> ASSIGNMENT: Set down exactly, from the records below, the line with "writer with ac" through the line with "theorem test_wf_refuses_ctx_read_cfg_id : (Instr.ctxReadCfg", and nothing else.

[Opening EXCERPTED DATA section]

-- ==== Sys2Proof/Tests/Slice0.lean ====
section
/-! SUPPORT. Tests of the model and witnesses of the statements' hypotheses. Expected values are those of
95_test_vectors.md (named in each docstring), of the tables of 30_encoding.md, or worked by hand from the rule named. -/

set_option synthInstance.maxSize 1000

namespace Sys2Proof.Tests

open Sys2Proof Sys2Proof.Machine

/-! ## Small machines -/

/-- A channel that does not fail for 64 transfers. -/
def chan (input : List Byte) : Channel := ⟨input, 0, [], List.replicate 64 false, 0⟩

/-- A machine of four contexts as after reset (95_test_vectors.md, conventions), on that input. -/
def fresh (input : List Byte) : State := State.resetFor 4 (chan input)

/-- After BS_BIND writer (R130). -/
def writer : State := { fresh [] with bs := ⟨.writer, 0, 8, none, false, 0⟩ }

/-- After BS_BIND reader (R130), on that input. -/
def reader (input : List Byte) : State := { fresh input with bs := ⟨.reader, 0, 0, none, false, 0⟩ }

/-- A writer with that BUF and COUNT. -/
def writerAt (buf : BitVec 8) (count : BitVec 4) : State := { writer with bs := { writer.bs with buf := buf, count := count } }

/-- A reader with that BUF and COUNT. -/
def readerAt (buf : BitVec 8) (count : BitVec 4) (input : List Byte) : State :=
  { reader input with bs := { writer.bs with mode := .reader, buf := buf, count := count } }

/-- That machine with LIMIT armed. -/
def limited (limit : BitVec 32) (s : State) : State := { s with bs := { s.bs with limitEn := true, limit := limit } }

/-- That machine with a stored stream error. -/
def faulted (x : StreamErr) (s : State) : State := { s with bs := { s.bs with err := some x } }

/-- That machine on a channel whose next transfer fails. -/
def failing (s : State) : State := { s with chan := { s.chan with draws := true :: s.chan.draws } }

/-- That machine on a channel whose transfer `j` is the first to fail. -/
def failingAt (j : Nat) (s : State) : State :=
  { s with chan := { s.chan with draws := List.replicate j false ++ true :: s.chan.draws } }

/-- A running encoder block with that interval, on a byte-aligned writer, with nothing held. -/
def encoder (low high : BitVec 33) : State :=
  { writer with ac := { Coder.reset with state := .started, role := .enc, low := low, high := high } }

/-- A running encoder block that holds CACHE and PENDING bytes. -/
def holding (cache : BitVec 8) (pending : BitVec 32) (s : State) : State :=
  { s with ac := { s.ac with cache := cache, cacheValid := true, pending := pending } }

/-- A running decoder block with that interval and window, on a byte-aligned reader. -/
def decoder (low high : BitVec 33) (code : BitVec 32) (input : List Byte) : State :=
  { reader input with ac := { Coder.reset with state := .started, role := .dec, low := low, high := high, code := code } }

/-- That machine with the coder in that STATE and ROLE. -/
def inBlock (st : BlockState) (role : Role) (s : State) : State := { s with ac := { s.ac with state := st, role := role } }

/-- That machine with context 0 replaced. -/
def withCtx0 (x : Context) (s : State) : State := { s with ctx := s.ctx.set 0 x }

/-- The machine after a command; itself where the command stops. -/
def after (i : Instr) (s : State) : State :=
  match exec i s with
  | .next t => t
  | .fault _ => s
  | .refused _ => s

/-- STATUS and RESULT of a command. -/
def answer (i : Instr) (s : State) : Option Response := (after i { s with resp := none }).resp

/-! ## Well-formedness: each check refuses an ill-formed term -/

theorem test_wf_refuses_getbits_count : (Instr.bsGetbits 65536).wf = false := by decide

theorem test_wf_refuses_putbits_count : (Instr.bsPutbits 65536 0).wf = false := by decide

theorem test_wf_refuses_ctx_init_id : (Instr.ctxInit 256 1 2 4 true).wf = false := by decide

theorem test_wf_refuses_ctx_read_id : (Instr.ctxRead 256).wf = false := by decide

theorem test_wf_refuses_ctx_read_cfg_id : (Instr.ctxReadCfg 256).wf = false := by decide

theorem test_wf_refuses_enc_regular_id : (Instr.encRegular 256 true).wf = false := by decide

theorem test_wf_refuses_dec_regular_id : (Instr.decRegular 256).wf = false := by decide

/-! ## Decoding: a word of each command, its fields written out from R81 and R85 (OP, CTX, B, RSV, IMM16) -/

theorem test_decode_bsBind : decode 0b00001_00000000_1_00_0000000000000000 0 = .ok (.bsBind .writer) := by decide

theorem test_decode_bsBind_reader : decode 0b00001_00000000_0_00_0000000000000000 0 = .ok (.bsBind .reader) := by decide

theorem test_decode_bsGetbits : decode 0b00010_00000000_0_00_0000000000010001 0 = .ok (.bsGetbits 17) := by decide

theorem test_decode_bsPutbits :
    decode 0b00011_00000000_0_00_0000000000001100 0xABC = .ok (.bsPutbits 12 0xABC) := by decide

theorem test_decode_bsAlign : decode 0b00100_00000000_0_00_0000000000000000 0 = .ok .bsAlign := by decide

theorem test_decode_bsFlush : decode 0b00101_00000000_0_00_0000000000000000 0 = .ok .bsFlush := by decide

theorem test_decode_bsClose : decode 0b00110_00000000_0_00_0000000000000000 0 = .ok .bsClose := by decide

theorem test_decode_bsSetLimit :
    decode 0b00111_00000000_0_00_0000000000000000 0x80000018 = .ok (.bsSetLimit 0x80000018) := by decide

theorem test_decode_bsClearLimit : decode 0b01000_00000000_0_00_0000000000000000 0 = .ok .bsClearLimit := by decide

theorem test_decode_bsClearError : decode 0b01001_00000000_0_00_0000000000000000 0 = .ok .bsClearError := by decide

theorem test_decode_bsStatus : decode 0b01010_00000000_0_00_0000000000000000 0 = .ok .bsStatus := by decide

theorem test_decode_bsGetLimit : decode 0b01011_00000000_0_00_0000000000000000 0 = .ok .bsGetLimit := by decide

theorem test_decode_ctxInit :
    decode 0b10000_10000001_1_00_1000000000000101 0x80010003 = .ok (.ctxInit 0x81 0x8001 3 0x8005 true) := by decide

theorem test_decode_ctxRead : decode 0b10001_00000011_0_00_0000000000000000 0 = .ok (.ctxRead 3) := by decide

theorem test_decode_ctxReadCfg : decode 0b10010_11111111_0_00_0000000000000000 0 = .ok (.ctxReadCfg 255) := by decide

[Closing EXCERPTED DATA section]

> EXPECTED ANSWER:
  { writer with ac := { Coder.reset with state := .started, role := .enc, low := low, high := high } }

/-- A running encoder block that holds CACHE and PENDING bytes. -/
def holding (cache : BitVec 8) (pending : BitVec 32) (s : State) : State :=
  { s with ac := { s.ac with cache := cache, cacheValid := true, pending := pending } }

/-- A running decoder block with that interval and window, on a byte-aligned reader. -/
def decoder (low high : BitVec 33) (code : BitVec 32) (input : List Byte) : State :=
  { reader input with ac := { Coder.reset with state := .started, role := .dec, low := low, high := high, code := code } }

/-- That machine with the coder in that STATE and ROLE. -/
def inBlock (st : BlockState) (role : Role) (s : State) : State := { s with ac := { s.ac with state := st, role := role } }

/-- That machine with context 0 replaced. -/
def withCtx0 (x : Context) (s : State) : State := { s with ctx := s.ctx.set 0 x }

/-- The machine after a command; itself where the command stops. -/
def after (i : Instr) (s : State) : State :=
  match exec i s with
  | .next t => t
  | .fault _ => s
  | .refused _ => s

/-- STATUS and RESULT of a command. -/
def answer (i : Instr) (s : State) : Option Response := (after i { s with resp := none }).resp

/-! ## Well-formedness: each check refuses an ill-formed term -/

theorem test_wf_refuses_getbits_count : (Instr.bsGetbits 65536).wf = false := by decide

theorem test_wf_refuses_putbits_count : (Instr.bsPutbits 65536 0).wf = false := by decide

theorem test_wf_refuses_ctx_init_id : (Instr.ctxInit 256 1 2 4 true).wf = false := by decide

theorem test_wf_refuses_ctx_read_id : (Instr.ctxRead 256).wf = false := by decide

theorem test_wf_refuses_ctx_read_cfg_id : (Instr.ctxReadCfg 256).wf = false := by decide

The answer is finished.